**TASK DESCRIPTION:**
Reproduce exactly the lines of the material beneath, from the line that contains "let becomes (t" to the line that contains "(stop = some .unmapped", both included, and no other lines.

**RECORDS TO PROCESS:**
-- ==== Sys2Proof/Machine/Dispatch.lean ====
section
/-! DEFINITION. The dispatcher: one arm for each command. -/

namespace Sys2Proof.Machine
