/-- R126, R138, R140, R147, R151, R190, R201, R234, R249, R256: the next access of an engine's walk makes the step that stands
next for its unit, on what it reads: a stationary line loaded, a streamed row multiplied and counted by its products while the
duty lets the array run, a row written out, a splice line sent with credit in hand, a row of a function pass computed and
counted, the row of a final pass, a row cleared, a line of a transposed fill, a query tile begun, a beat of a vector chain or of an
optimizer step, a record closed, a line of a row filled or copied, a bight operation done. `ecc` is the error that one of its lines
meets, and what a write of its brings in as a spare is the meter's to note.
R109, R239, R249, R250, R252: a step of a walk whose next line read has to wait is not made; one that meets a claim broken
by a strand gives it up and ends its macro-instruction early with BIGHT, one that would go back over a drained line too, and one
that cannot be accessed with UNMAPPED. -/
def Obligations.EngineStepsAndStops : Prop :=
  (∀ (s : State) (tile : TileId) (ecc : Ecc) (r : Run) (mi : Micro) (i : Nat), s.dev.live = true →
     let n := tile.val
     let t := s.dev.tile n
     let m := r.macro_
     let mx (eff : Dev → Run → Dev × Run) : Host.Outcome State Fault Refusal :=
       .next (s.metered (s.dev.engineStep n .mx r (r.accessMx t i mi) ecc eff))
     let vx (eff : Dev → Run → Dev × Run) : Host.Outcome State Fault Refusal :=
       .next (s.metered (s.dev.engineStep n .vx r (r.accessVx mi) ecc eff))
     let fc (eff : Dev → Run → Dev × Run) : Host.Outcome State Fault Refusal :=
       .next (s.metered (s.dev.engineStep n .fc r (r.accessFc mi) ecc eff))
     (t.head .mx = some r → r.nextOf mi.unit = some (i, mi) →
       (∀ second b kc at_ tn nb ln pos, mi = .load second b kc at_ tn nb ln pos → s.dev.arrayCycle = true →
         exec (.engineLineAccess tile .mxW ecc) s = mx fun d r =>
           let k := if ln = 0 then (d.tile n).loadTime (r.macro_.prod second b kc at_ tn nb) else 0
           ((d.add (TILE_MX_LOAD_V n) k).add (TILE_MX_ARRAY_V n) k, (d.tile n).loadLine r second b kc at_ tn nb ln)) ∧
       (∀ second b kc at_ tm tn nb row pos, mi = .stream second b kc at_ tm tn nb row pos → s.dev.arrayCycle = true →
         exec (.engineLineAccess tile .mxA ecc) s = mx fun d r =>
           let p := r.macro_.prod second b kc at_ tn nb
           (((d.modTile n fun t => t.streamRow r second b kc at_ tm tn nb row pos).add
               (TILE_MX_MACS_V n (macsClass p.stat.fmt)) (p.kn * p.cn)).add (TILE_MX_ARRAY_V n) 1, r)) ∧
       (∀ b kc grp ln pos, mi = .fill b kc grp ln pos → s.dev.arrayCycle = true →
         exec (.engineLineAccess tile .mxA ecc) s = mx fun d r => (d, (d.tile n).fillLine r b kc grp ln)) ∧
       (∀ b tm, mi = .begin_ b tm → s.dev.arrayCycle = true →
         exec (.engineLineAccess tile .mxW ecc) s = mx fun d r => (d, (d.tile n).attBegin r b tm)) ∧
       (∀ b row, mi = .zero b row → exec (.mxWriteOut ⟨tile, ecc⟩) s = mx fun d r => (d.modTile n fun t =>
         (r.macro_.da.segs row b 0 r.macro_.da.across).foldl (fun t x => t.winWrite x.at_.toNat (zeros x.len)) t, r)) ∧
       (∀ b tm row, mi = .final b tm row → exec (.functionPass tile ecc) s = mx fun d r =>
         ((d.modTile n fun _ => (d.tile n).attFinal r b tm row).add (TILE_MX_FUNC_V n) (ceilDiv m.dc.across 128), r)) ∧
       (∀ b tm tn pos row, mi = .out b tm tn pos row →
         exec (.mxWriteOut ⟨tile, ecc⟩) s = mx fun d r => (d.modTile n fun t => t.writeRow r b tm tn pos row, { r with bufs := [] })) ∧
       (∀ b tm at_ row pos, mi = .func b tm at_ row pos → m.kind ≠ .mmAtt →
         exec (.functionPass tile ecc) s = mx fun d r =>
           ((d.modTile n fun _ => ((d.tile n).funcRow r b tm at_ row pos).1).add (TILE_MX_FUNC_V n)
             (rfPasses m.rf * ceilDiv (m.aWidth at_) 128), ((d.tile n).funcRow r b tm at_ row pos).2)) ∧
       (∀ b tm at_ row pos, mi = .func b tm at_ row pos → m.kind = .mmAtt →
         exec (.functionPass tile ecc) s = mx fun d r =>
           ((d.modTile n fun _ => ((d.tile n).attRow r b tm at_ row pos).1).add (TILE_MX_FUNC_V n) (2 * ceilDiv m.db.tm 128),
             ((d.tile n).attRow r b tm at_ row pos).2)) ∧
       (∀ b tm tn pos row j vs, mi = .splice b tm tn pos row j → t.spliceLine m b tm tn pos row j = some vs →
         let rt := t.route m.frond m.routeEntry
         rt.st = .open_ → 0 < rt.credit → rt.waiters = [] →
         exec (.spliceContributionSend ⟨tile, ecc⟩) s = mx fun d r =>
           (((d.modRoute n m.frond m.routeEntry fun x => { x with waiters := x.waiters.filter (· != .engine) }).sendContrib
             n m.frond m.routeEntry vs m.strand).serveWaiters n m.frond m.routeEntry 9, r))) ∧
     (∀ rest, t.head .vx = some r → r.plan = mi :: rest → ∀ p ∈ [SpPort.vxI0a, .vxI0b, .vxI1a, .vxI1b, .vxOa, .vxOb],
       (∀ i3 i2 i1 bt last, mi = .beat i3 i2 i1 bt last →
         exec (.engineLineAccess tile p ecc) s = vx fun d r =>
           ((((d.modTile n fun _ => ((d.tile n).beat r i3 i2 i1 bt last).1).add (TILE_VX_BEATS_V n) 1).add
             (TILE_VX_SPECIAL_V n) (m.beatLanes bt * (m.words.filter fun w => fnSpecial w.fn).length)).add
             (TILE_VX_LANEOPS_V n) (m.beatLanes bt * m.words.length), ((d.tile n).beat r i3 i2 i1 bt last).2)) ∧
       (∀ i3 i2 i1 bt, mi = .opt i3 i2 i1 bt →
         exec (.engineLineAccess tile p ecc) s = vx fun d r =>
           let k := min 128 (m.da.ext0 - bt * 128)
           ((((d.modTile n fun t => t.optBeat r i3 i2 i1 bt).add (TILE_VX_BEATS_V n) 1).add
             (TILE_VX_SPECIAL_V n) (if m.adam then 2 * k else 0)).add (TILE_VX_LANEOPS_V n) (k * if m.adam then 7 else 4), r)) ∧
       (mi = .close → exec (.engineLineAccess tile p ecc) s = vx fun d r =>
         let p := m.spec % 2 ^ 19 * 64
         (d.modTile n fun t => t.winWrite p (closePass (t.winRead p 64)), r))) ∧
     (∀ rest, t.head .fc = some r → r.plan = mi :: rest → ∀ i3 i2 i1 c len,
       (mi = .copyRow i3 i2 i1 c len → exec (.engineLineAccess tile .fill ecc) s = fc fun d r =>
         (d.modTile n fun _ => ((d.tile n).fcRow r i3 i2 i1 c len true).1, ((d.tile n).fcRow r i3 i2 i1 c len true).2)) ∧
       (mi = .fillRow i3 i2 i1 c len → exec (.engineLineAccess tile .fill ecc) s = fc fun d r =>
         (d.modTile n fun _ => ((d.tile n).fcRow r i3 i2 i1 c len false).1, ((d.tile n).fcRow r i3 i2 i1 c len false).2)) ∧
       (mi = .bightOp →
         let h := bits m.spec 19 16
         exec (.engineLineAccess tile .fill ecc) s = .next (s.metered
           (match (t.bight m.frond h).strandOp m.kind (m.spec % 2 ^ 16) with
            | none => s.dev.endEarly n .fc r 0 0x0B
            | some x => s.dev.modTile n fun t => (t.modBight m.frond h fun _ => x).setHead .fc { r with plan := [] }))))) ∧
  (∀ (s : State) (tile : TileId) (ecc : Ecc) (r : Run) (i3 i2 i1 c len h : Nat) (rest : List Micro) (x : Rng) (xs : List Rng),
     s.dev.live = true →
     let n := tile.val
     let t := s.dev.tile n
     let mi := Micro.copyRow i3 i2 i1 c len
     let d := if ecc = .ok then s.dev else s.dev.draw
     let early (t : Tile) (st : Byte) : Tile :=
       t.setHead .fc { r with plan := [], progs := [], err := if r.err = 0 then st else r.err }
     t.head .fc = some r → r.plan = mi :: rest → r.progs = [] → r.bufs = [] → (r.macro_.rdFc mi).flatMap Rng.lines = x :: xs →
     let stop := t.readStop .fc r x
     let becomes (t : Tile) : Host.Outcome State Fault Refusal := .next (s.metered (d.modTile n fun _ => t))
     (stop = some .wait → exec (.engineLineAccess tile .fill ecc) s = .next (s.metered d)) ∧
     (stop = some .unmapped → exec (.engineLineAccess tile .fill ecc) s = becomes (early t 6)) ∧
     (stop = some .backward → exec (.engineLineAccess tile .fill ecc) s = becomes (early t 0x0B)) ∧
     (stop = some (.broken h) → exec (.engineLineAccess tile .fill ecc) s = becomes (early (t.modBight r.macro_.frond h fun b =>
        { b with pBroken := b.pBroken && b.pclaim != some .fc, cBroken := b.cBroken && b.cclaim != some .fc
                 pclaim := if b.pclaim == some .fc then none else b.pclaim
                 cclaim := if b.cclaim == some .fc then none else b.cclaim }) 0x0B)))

**ANSWER TO THE PROBLEM:**
     let becomes (t : Tile) : Host.Outcome State Fault Refusal := .next (s.metered (d.modTile n fun _ => t))
     (stop = some .wait → exec (.engineLineAccess tile .fill ecc) s = .next (s.metered d)) ∧
     (stop = some .unmapped → exec (.engineLineAccess tile .fill ecc) s = becomes (early t 6)) ∧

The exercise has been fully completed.